/-- An image of sections (type, bytes): header, section entries, chunk digest table, and the sections in units of 64 KiB. -/
def buildImage (kind ident : Nat) (secs : List (Nat × List Byte)) : List Byte :=
  let tab := (secs.map (fun p => ((chunksOf p.2).map sha384).flatten)).flatten
  let secUnit := 1 + cdiv tab.length 65536
  let offs := secs.foldl (fun (a : List Nat × Nat) p => (a.1 ++ [a.2], a.2 + cdiv p.2.length 65536)) ([], secUnit)
  let total := offs.2 * 65536
  let hdr := leBytes 64 (0x4B5A494D + kind * 2 ^ 32 + 2 ^ 40 + secs.length * 2 ^ 48 + ident * 2 ^ 64 + total * 2 ^ 128 + 2 ^ 192)
  let ents := (secs.zip offs.1).map (fun e =>
    leBytes 16 (e.2 + e.1.1 * 2 ^ 32 + e.1.2.length * 2 ^ 64) ++ sectionDigest e.1.2)
  let pad (b : List Byte) (n : Nat) : List Byte := b ++ List.replicate (n - b.length) 0
  pad (hdr ++ ents.flatten) 65536 ++ pad tab ((secUnit - 1) * 65536) ++
    (secs.map (fun p => pad p.2 (roundUp p.2.length 65536))).flatten

/-- The section entries of the image in an object: type, byte offset, length, and the entry's digest. -/
def State.imageSecs (s : State) (o : Obj) : List (Nat × Nat × Nat × List Byte) :=
  (List.range (s.objNat o 6 1)).map (fun i =>
    let b := 64 + 64 * i
    (s.objNat o (b + 4) 1, s.objNat o b 4 * 65536, s.objNat o (b + 8) 8, s.objBytes o (b + 16) 48))

/-- Whether an object starts with an image header of a kind (R292 Table 3). -/
def State.imageHeaderOk (s : State) (o : Obj) (kind : Nat) : Bool :=
  s.objNat o 0 4 == 0x4B5A494D && s.objNat o 4 1 == kind && s.objNat o 5 1 == 1 &&
    decide (1 ≤ s.objNat o 6 1) && decide (s.objNat o 6 1 ≤ 63)

/-- The sections of an image, each with the number of its first chunk in the chunk digest table. -/
def firstChunks (es : List (Nat × Nat × Nat × List Byte)) : List ((Nat × Nat × Nat × List Byte) × Nat) :=
  (es.foldl (fun (a : List ((Nat × Nat × Nat × List Byte) × Nat) × Nat) e => (a.1 ++ [(e, a.2)], a.2 + cdiv e.2.2.1 67108864)) ([], 0)).1

/-- The type of the first section that fails: its range or the range of its chunk digests, a read, the digest of a chunk against the chunk
digest table at CHUNK_TAB, or its own DIGEST (R292). -/
def State.imageBad (s : State) (o : Obj) : Option Nat :=
  let tab := s.objNat o 24 4 * 65536
  ((firstChunks (s.imageSecs o)).find? (fun c =>
    let e := c.1
    let n := cdiv e.2.2.1 67108864
    let at_ := tab + 48 * c.2
    decide (e.2.1 + e.2.2.1 > o.size) || decide (at_ + 48 * n > o.size) || !s.objReadable o e.2.1 e.2.2.1 || !s.objReadable o at_ (48 * n) ||
    ((chunksOf (s.objBytes o e.2.1 e.2.2.1)).map sha384).flatten != s.objBytes o at_ (48 * n) ||
    sectionDigest (s.objBytes o e.2.1 e.2.2.1) != e.2.2.2)).map (fun c => c.1.1)

/-- The bytes of the first section of a type. -/
def State.imageSec (s : State) (o : Obj) (ty : Nat) : List Byte :=
  match (s.imageSecs o).find? (fun e => e.1 == ty) with
  | some e => s.objBytes o e.2.1 e.2.2.1
  | none => []

end Sys2Proof.Machine
end

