/-- The list object of a page, with the offset of its leaf; none where the list has no such leaf. -/
def State.kvLeaf (s : State) (c : KvCtx) (p : PageRef) : Option (Nat × Nat) :=
  match s.seq? p.seq with
  | none => none
  | some q =>
    let lo := (c.pools.getD (s.homePool c p) (0, 0)).2
    let k := s.hNat c.func c.root (s.rootOff q p) 4
    if k = kvNone then none
    else
      let n := s.hNat c.func lo (chunkOff k + p.page / 64 % 64 * 4) 4
      if n = kvNone then none else some (lo, n * 17408)

/-- The page entry of a page; 0, an ABSENT page, where there is none. -/
def State.pageWord (s : State) (c : KvCtx) (p : PageRef) : Nat :=
  match s.kvLeaf c p with
  | some (o, off) => s.hNat c.func o (off + p.page % 64 * 16) 16
  | none => 0

def pwFrame (w : Nat) : Nat := bits w 27 0
def pwPool (w : Nat) : Nat := bits w 36 32
def pwState (w : Nat) : Nat := bits w 41 40
def pwFill (w : Nat) : Nat := bits w 48 42
def pwSpilling (w : Nat) : Bool := bit w 49
def pwPromoting (w : Nat) : Bool := bit w 50
def pwMirrored (w : Nat) : Bool := bit w 51
def pwMoving (w : Nat) : Bool := bit w 52

/-- Rewrites a page entry. -/
def State.setPage (s : State) (c : KvCtx) (p : PageRef) (f : Nat → Nat) : State :=
  match s.kvLeaf c p with
  | some (o, off) => s.hPut c.func o (off + p.page % 64 * 16) (leBytes 16 (f (s.hNat c.func o (off + p.page % 64 * 16) 16)))
  | none => s

/-- Bytes of a page's metadata record. -/
def State.metaBytes (s : State) (c : KvCtx) (p : PageRef) (off n : Nat) : List Byte :=
  match s.kvLeaf c p with
  | some (o, l) => s.hBytes c.func o (l + 1024 + p.page % 64 * 256 + off) n
  | none => List.replicate n 0

/-- Writes bytes of a page's metadata record. -/
def State.putMeta (s : State) (c : KvCtx) (p : PageRef) (off : Nat) (b : List Byte) : State :=
  match s.kvLeaf c p with
  | some (o, l) => s.hPut c.func o (l + 1024 + p.page % 64 * 256 + off) b
  | none => s

/-- The device address of spill frame `f` (R278). -/
def spillAddr (f : Nat) : Nat := t3Addr (0x3C0000000000 + f * 16384)

/-- Bytes of a spill frame of a context, deciphered with its function's key (R291). -/
def State.spillBytes (s : State) (c : KvCtx) (f off n : Nat) : List Byte :=
  (List.range n).map (fun i => s.t3Byte c.key c.func (spillAddr f + off + i))

/-- Bytes of a page's code frame, from T2 or from its spill frame. -/
def State.codeBytes (s : State) (c : KvCtx) (p : PageRef) (off n : Nat) : List Byte :=
  let w := s.pageWord c p
  if pwState w = 2 then s.spillBytes c (pwFrame w) off n
  else s.hBytes c.func (c.pools.getD (pwPool w) (0, 0)).1 (pwFrame w * 16384 + off) n

/-- Writes bytes of a frame of a pool. -/
def State.putFrame (s : State) (c : KvCtx) (pool frame off : Nat) (b : List Byte) : State :=
  s.hPut c.func (c.pools.getD pool (0, 0)).1 (frame * 16384 + off) b

/-- The stack of a pool. -/
def State.poolStack (s : State) (c : KvCtx) (pool : Nat) : Nat :=
  match s.obj? c.func (c.pools.getD pool (0, 0)).1 with
  | some o => o.stack
  | none => 0

/-- Whether bytes of an object can be read. -/
def State.hReadable (s : State) (f h off n : Nat) : Bool := ((s.obj? f h).map (fun o => s.objReadable o off n)).getD false

/-- Whether the list that holds a page can be read: its root, its directory chunk, and the page entries of its leaf (R196). -/
def State.listReadable (s : State) (c : KvCtx) (p : PageRef) : Bool :=
  match s.seq? p.seq with
  | none => true
  | some q =>
    let lo := (c.pools.getD (s.homePool c p) (0, 0)).2
    let off := s.rootOff q p
    let k := s.hNat c.func c.root off 4
    s.hReadable c.func c.root (off / 256 * 256) 256 && (k == kvNone || s.hReadable c.func lo (chunkOff k) 256) &&
      (match s.kvLeaf c p with
        | some (h, l) => s.hReadable c.func h l 1024
        | none => true)

/-- Whether a page's metadata record can be read. -/
def State.metaReadable (s : State) (c : KvCtx) (p : PageRef) : Bool :=
  match s.kvLeaf c p with
  | some (h, l) => s.hReadable c.func h (l + 1024 + p.page % 64 * 256) 256
  | none => false

/-- Whether a page's metadata and codes can be read where they lie (R183, R289). -/
def State.pageReadable (s : State) (c : KvCtx) (p : PageRef) : Bool :=
  let w := s.pageWord c p
  let codes := if pwState w = 2 then (List.range 4).all (fun i => s.mapUnitReadable (0x3C0000000 + pwFrame w * 4 + i))
    else if pwState w = 1 then (match s.obj? c.func (c.pools.getD (pwPool w) (0, 0)).1 with
      | some o => s.objReadable o (pwFrame w * 16384) 16384
      | none => false)
    else false
  codes && s.metaReadable c p

/-- Rewrites bytes of a page in T2 that could not be read: codes below offset 16,384, metadata from there on. The lines are good again
(R183, R209). -/
def State.mendPage (s : State) (c : KvCtx) (p : PageRef) (off : Nat) (b : List Byte) : State :=
  let w := s.pageWord c p
  if off < 16384 then
    (s.hHeal c.func (c.pools.getD (pwPool w) (0, 0)).1 (pwFrame w * 16384 + off) b.length).putFrame c (pwPool w) (pwFrame w) off b
  else match s.kvLeaf c p with
    | some (o, l) => (s.hHeal c.func o (l + 1024 + p.page % 64 * 256 + (off - 16384)) b.length).putMeta c p (off - 16384) b
    | none => s

/-- Whether a page lies on this device (R211). -/
def State.pageHere (s : State) (c : KvCtx) (p : PageRef) : Bool :=
  if c.layout = 0 then true
  else if c.layout = 1 then c.devs.getD (p.group % c.devs.length) 0 == s.fix.ord
  else c.devs.getD (p.page / max 1 c.span % c.devs.length) 0 == s.fix.ord

/-! ## Transfers to other devices (R371) -/

/-- The other devices of a context's layout (R211). -/
def State.others (s : State) (c : KvCtx) : List Nat := if c.layout = 0 then [] else (c.devs.eraseDups).filter (fun o => o != s.fix.ord)

/-- Sends transfers to a device: XWRITEs of bytes, or XREADs of as many, each to a place and an offset in it. Each keeps its data until its
answer (R371). -/
def State.sendAt (s : State) (dst func : Nat) (write : Bool) (use : XUse) (ms : List (XPlace × Nat × List Byte)) : State :=
  let outs := ms.mapIdx (fun j m => ({ xid := (s.zwx.nextXid + j) % 2 ^ 32, dst := dst, write := write, sentAt := s.now, use := use
                                       x := { srcOrd := s.fix.ord, func := func, xid := (s.zwx.nextXid + j) % 2 ^ 32, addr := m.2.1, lenM1 := m.2.2.length - 1
                                              replyAddr := 0, err := false, data := if write then m.2.2 else [], place := m.1 } } : XferOut))
  ({ s with zwx := { s.zwx with xfers := s.zwx.xfers ++ outs, nextXid := (s.zwx.nextXid + outs.length) % 2 ^ 32 } } : State).emits
    (outs.map (fun o => if write then .xwrite o.dst o.x else .xread o.dst o.x))

/-- Sends transfers to places as a whole. -/
def State.sendX (s : State) (dst func : Nat) (write : Bool) (use : XUse) (ms : List (XPlace × List Byte)) : State :=
  s.sendAt dst func write use (ms.map (fun m => (m.1, 0, m.2)))

/-- The group whose members beside this device are exactly the devices of a list of two or more (R372). -/
def State.groupOf (s : State) (ds : List Nat) : Option Nat :=
  if ds.length < 2 then none
  else (List.range 16).find? (fun g =>
    let ms := (s.members g).filter (fun o => o != s.fix.ord)
    ms.length == ds.length && ms.all ds.contains)

/-- Sends bytes to places of every device of a list: as one multicast where a group holds exactly those devices, and to each alone otherwise.
A multicast keeps the data of each member until it has answered (R371 to R373). That a sequencer multicasts what goes to a whole group is the
model's choice (DESIGN CHOICE, log entry 71). -/
def State.sendAll (s : State) (ds : List Nat) (func : Nat) (use : XUse) (ms : List (XPlace × List Byte)) : State :=
  match s.groupOf ds with
  | none => ds.foldl (fun s o => s.sendX o func true use ms) s
  | some g =>
    let id := s.zwx.nextXid
    let xs := ms.mapIdx (fun j m => ({ srcOrd := s.fix.ord, func := func, xid := (id + j) % 2 ^ 32, addr := 0, lenM1 := m.2.length - 1
                                       replyAddr := 0, err := false, data := m.2, place := m.1 } : XPkt))
    let outs := xs.flatMap (fun x => ds.map (fun o => ({ xid := x.xid, dst := o, write := true, sentAt := s.now, use := .mcast id, x := x } : XferOut)))
    let m : XMcast := { id := id, group := g, total := (ms.map (fun m => m.2.length)).sum, recv := ds.map (fun o => (o, 0)), detached := [] }
    ({ s with zwx := { s.zwx with
        xfers := s.zwx.xfers ++ outs, nextXid := (id + xs.length) % 2 ^ 32, xmcasts := s.zwx.xmcasts ++ [m] } } : State).emits (xs.map (fun x => .xmulti g x))

/-- Tells the other devices of a layout that a sequence is held, or no longer is (R211). -/
def State.sendHold (s : State) (c : KvCtx) (seq : Nat) (on : Bool) : State :=
  s.sendAll (s.others c) c.func .hold [(.hold c.ctx seq on, [BitVec.ofNat 8 (b2n on)])]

____

**WHAT YOU NEED TO DO**:
Transcribe the records above from the line holding "if n = kvNone" down to the line holding "off) => s.hNat", inclusive, without adding anything.

**SOLVED PROBLEM**:
      if n = kvNone then none else some (lo, n * 17408)

/-- The page entry of a page; 0, an ABSENT page, where there is none. -/
def State.pageWord (s : State) (c : KvCtx) (p : PageRef) : Nat :=
  match s.kvLeaf c p with
  | some (o, off) => s.hNat c.func o (off + p.page % 64 * 16) 16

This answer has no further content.